Over the years we all have built several relationships, but some of the most important ones are our friendships. We have made friends ever since we took those first steps to primary school. And there is no age where one stops making friends. However, some friendships fade over time. It’s hardly likely that you are still in touch with your friend from primary school. Friendships, like other relationships, also run their course. People change, circumstances change; whatever reason it is, every friendship does not last forever. No matter how much you and your high school bff swore you’d be friends for eternity.
There are times, though, when you might want to end a friendship. It may be for any number of reasons, or maybe just one main reason, but you feel the end to break ties with a friend. Like romantic break-ups, breaking up with a friend isn’t easy. Here are a few suggestions that might help you ease the pain while breaking up with a friend.
#1 Be gentle
No matter what the situation is, be gentle when you break the news to your friend. While you may have been thinking about this a lot, it might completely throw off your friend. Let them know that you have given this some thought and that you are not just randomly being dismissive.
#2 Explain your reasons
Your friend deserves to know why you don’t want to be friends anymore. Don’t avoid them. If they ask why you haven’t been speaking for a while, let them know why. Don’t let the friendship be an open wound. Explaining will leave you the chance of having cordial relations in future.
#3 Take responsibility
Since it is you who has decided to end the friendship, take responsibility for it. Even if you feel that you cannot continue because your friend has changed too much, find a way to tell them how it’s difficult for you without blaming them. There is nothing worse than bringing down another person, especially a friend.
#4 Be honest
If your friend has been backstabbing you, the friendship will probably end soon. But be honest with your friend and tell them if you were hurt or disappointed. If you feel that your friend has done something wrong, have the courage to tell them honestly.
#5 Don’t involve others
Try not to bring in a third or a fourth person while you are breaking up. That usually ends up in a blaming session and that is beneficial for neither your friend nor you. Even if it is a mutual friend who introduced the two of you, your friendship is separate from that with your mutual friend.
#6 Talk to them in person
Don’t break up with your friend over a text message or worse, over social media. You owe them proper courtesy, if for nothing else, then the time you spent together. Talk to them in person or over the phone. It’s very hard to understand the other person’s feelings otherwise. And your friend also might make the mistake of not taking you seriously.

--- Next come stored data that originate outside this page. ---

theorem canonical_stepWord (op : MergeOp) {wa wb : Word wd} {ra rb : Nat} (ha : canonicalWord wa = true)
    (hb : canonicalWord wb = true) (hm : min ra rb ≤ maxRun wd) :
    canonicalWord (normalize op (stepWord op wa wb ra rb).1) = true := by
  cases hA : isRun wa <;> cases hB : isRun wb
  · have he : stepWord op wa wb ra rb = (op.lit wa wb, 1) := by simp [stepWord, hA, hB]
    rw [he]; exact canonical_lit wb ha hA hB
  · have he : stepWord op wa wb ra rb = (op.lit wa (fillWord wd (runOnes wb)), 1) := by simp [stepWord, hA, hB]
    rw [he]; exact canonical_lit _ ha hA (isRun_fillWord wd _)
  · have he : stepWord op wa wb ra rb = (op.lit wb (fillWord wd (runOnes wa)), 1) := by simp [stepWord, hA, hB]
    rw [he]; exact canonical_lit _ hb hB (isRun_fillWord wd _)
  · have he : stepWord op wa wb ra rb = (mkRun (op.fill (runOnes wa) (runOnes wb)) (min ra rb), min ra rb) := by
      simp [stepWord, hA, hB]
    rw [he]
    have hr := isRun_mkRun (f := op.fill (runOnes wa) (runOnes wb)) hm
    rw [normalize_run op hr]
    exact canonicalWord_run hr

theorem span_le (w : Word wd) : span w ≤ maxRun wd := by
  rw [span]; split
  · exact runLen_le w
  · exact maxRun_pos wd

theorem takeUnits_rest_subset {c : Cursor wd} {n : Nat} {w : Word wd} (h : w ∈ (takeUnits c n).rest) : w ∈ c.rest := by
  rw [takeUnits] at h
  split at h
  · rw [cursorAt_rest] at h; exact List.mem_of_mem_tail h
  · exact h

theorem coScan_staged (op : MergeOp) {limit : Nat} (fuel : Nat) (m : MergeWork wd) (ha : CursorOk m.ca)
    (hb : CursorOk m.cb) (ca : ∀ w ∈ m.ca.rest, canonicalWord w = true)
    (cb : ∀ w ∈ m.cb.rest, canonicalWord w = true) (hs : Staged m.out) {m' : MergeWork wd}
    (h : coScan op limit fuel m = some m') :
    Staged m'.out ∧ (∀ w ∈ m'.ca.rest, canonicalWord w = true) ∧ (∀ w ∈ m'.cb.rest, canonicalWord w = true) := by
  induction fuel generalizing m with
  | zero => cases h; exact ⟨hs, ca, cb⟩
  | succ fuel ih =>
    cases ra : m.ca.rest with
    | nil => simp [coScan, ra] at h; subst h; exact ⟨hs, ca, cb⟩
    | cons wa wsA =>
      cases rb : m.cb.rest with
      | nil => simp [coScan, ra, rb] at h; subst h; exact ⟨hs, ca, cb⟩
      | cons wb wsB =>
        simp only [coScan, ra, rb] at h
        obtain ⟨out, ho, h⟩ := Option.bind_eq_some_iff.1 h
        obtain ⟨h1, h2, h3, _, _, _⟩ := stepWord_spec op ha hb ra rb
        have hrem := (ha.2 wa (by rw [ra]; rfl)).2
        have hspan := span_le wa
        refine ih _ (takeUnits_spec ha ra h1 h2).1 (takeUnits_spec hb rb h1 h3).1 ?_ ?_ ?_ h
        · exact fun w hw => ca w (takeUnits_rest_subset hw)
        · exact fun w hw => cb w (takeUnits_rest_subset hw)
        · exact hs.emit (canonical_stepWord op (ca wa (by simp [ra])) (cb wb (by simp [rb])) (by omega)) ho

theorem normalize_canonical (op : MergeOp) {w : Word wd} (h : canonicalWord w = true) : normalize op w = w := by
  by_cases hr : isRun w = true
  · exact normalize_run op hr
  · have hr' : isRun w = false := by simpa using hr
    obtain ⟨h0, h1⟩ := canonicalWord_cases h hr'
    unfold normalize
    rw [if_neg hr]
    cases op
    · exact if_neg h1
    · exact if_neg h0

theorem emitAll_staged (op : MergeOp) {limit : Nat} (ws out : List (Word wd))
    (hw : ∀ w ∈ ws, canonicalWord w = true) (hs : Staged out) {out' : List (Word wd)}
    (h : emitAll op limit ws out = some out') : Staged out' := by
  induction ws generalizing out with
  | nil => cases h; exact hs
  | cons w ws ih =>
    obtain ⟨o1, h1, h2⟩ := Option.bind_eq_some_iff.1 h
    have hc := hw w (by simp)
    exact ih o1 (fun v hv => hw v (List.mem_cons_of_mem _ hv))
      (hs.emit (by rw [normalize_canonical op hc]; exact hc) h1) h2

theorem restWords_canonical {c : Cursor wd} (hc : CursorOk c) (h : ∀ w ∈ c.rest, canonicalWord w = true) :
    ∀ w ∈ restWords c, canonicalWord w = true := by
  rw [restWords]
  cases hr : c.rest with
  | nil => simp
  | cons w ws =>
    have hrem := (hc.2 w (by rw [hr]; rfl)).2
    have hsp := span_le w
    intro v hv
    rcases List.mem_cons.1 hv with rfl | hv
    · split
      · exact canonicalWord_run (isRun_mkRun (by omega))
      · exact h w (by simp [hr])
    · exact h v (by simp [hr, hv])

theorem Canonical.words {ws : List (Word wd)} (h : Canonical ws) : ∀ w ∈ ws, canonicalWord w = true := h.2.1

/-- The trim keeps the words or drops them all. -/
theorem trim_cases (ws : List (Word wd)) : trim ws = ws ∨ trim ws = [] := by
  rcases ws with _ | ⟨w, _ | ⟨v, ws⟩⟩
  · exact .inl rfl
  · rw [trim]
    split
    · exact .inr rfl
    · exact .inl rfl
  · exact .inl rfl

#7 It’s different when it’s a best friend
While several friendships will come and go, everyone has a close circle of very good friends. If a problem arises with a very good friend, it needs to be handled differently. You may not want to end your friendship over a problem. Then you need to talk it out with your friend and try to solve your problem. Similar rules apply in this situation also – be gentle, be honest, and explain the problem. Flying off the handle and having a huge fight does not help anyone.
Ending a friendship will always be painful no matter what. You and your friend shared something together and now it is over. But you can make it slightly better by taking into consideration your friend’s feelings. And even though it is over, remember that you did have a good time once and cherish those memories.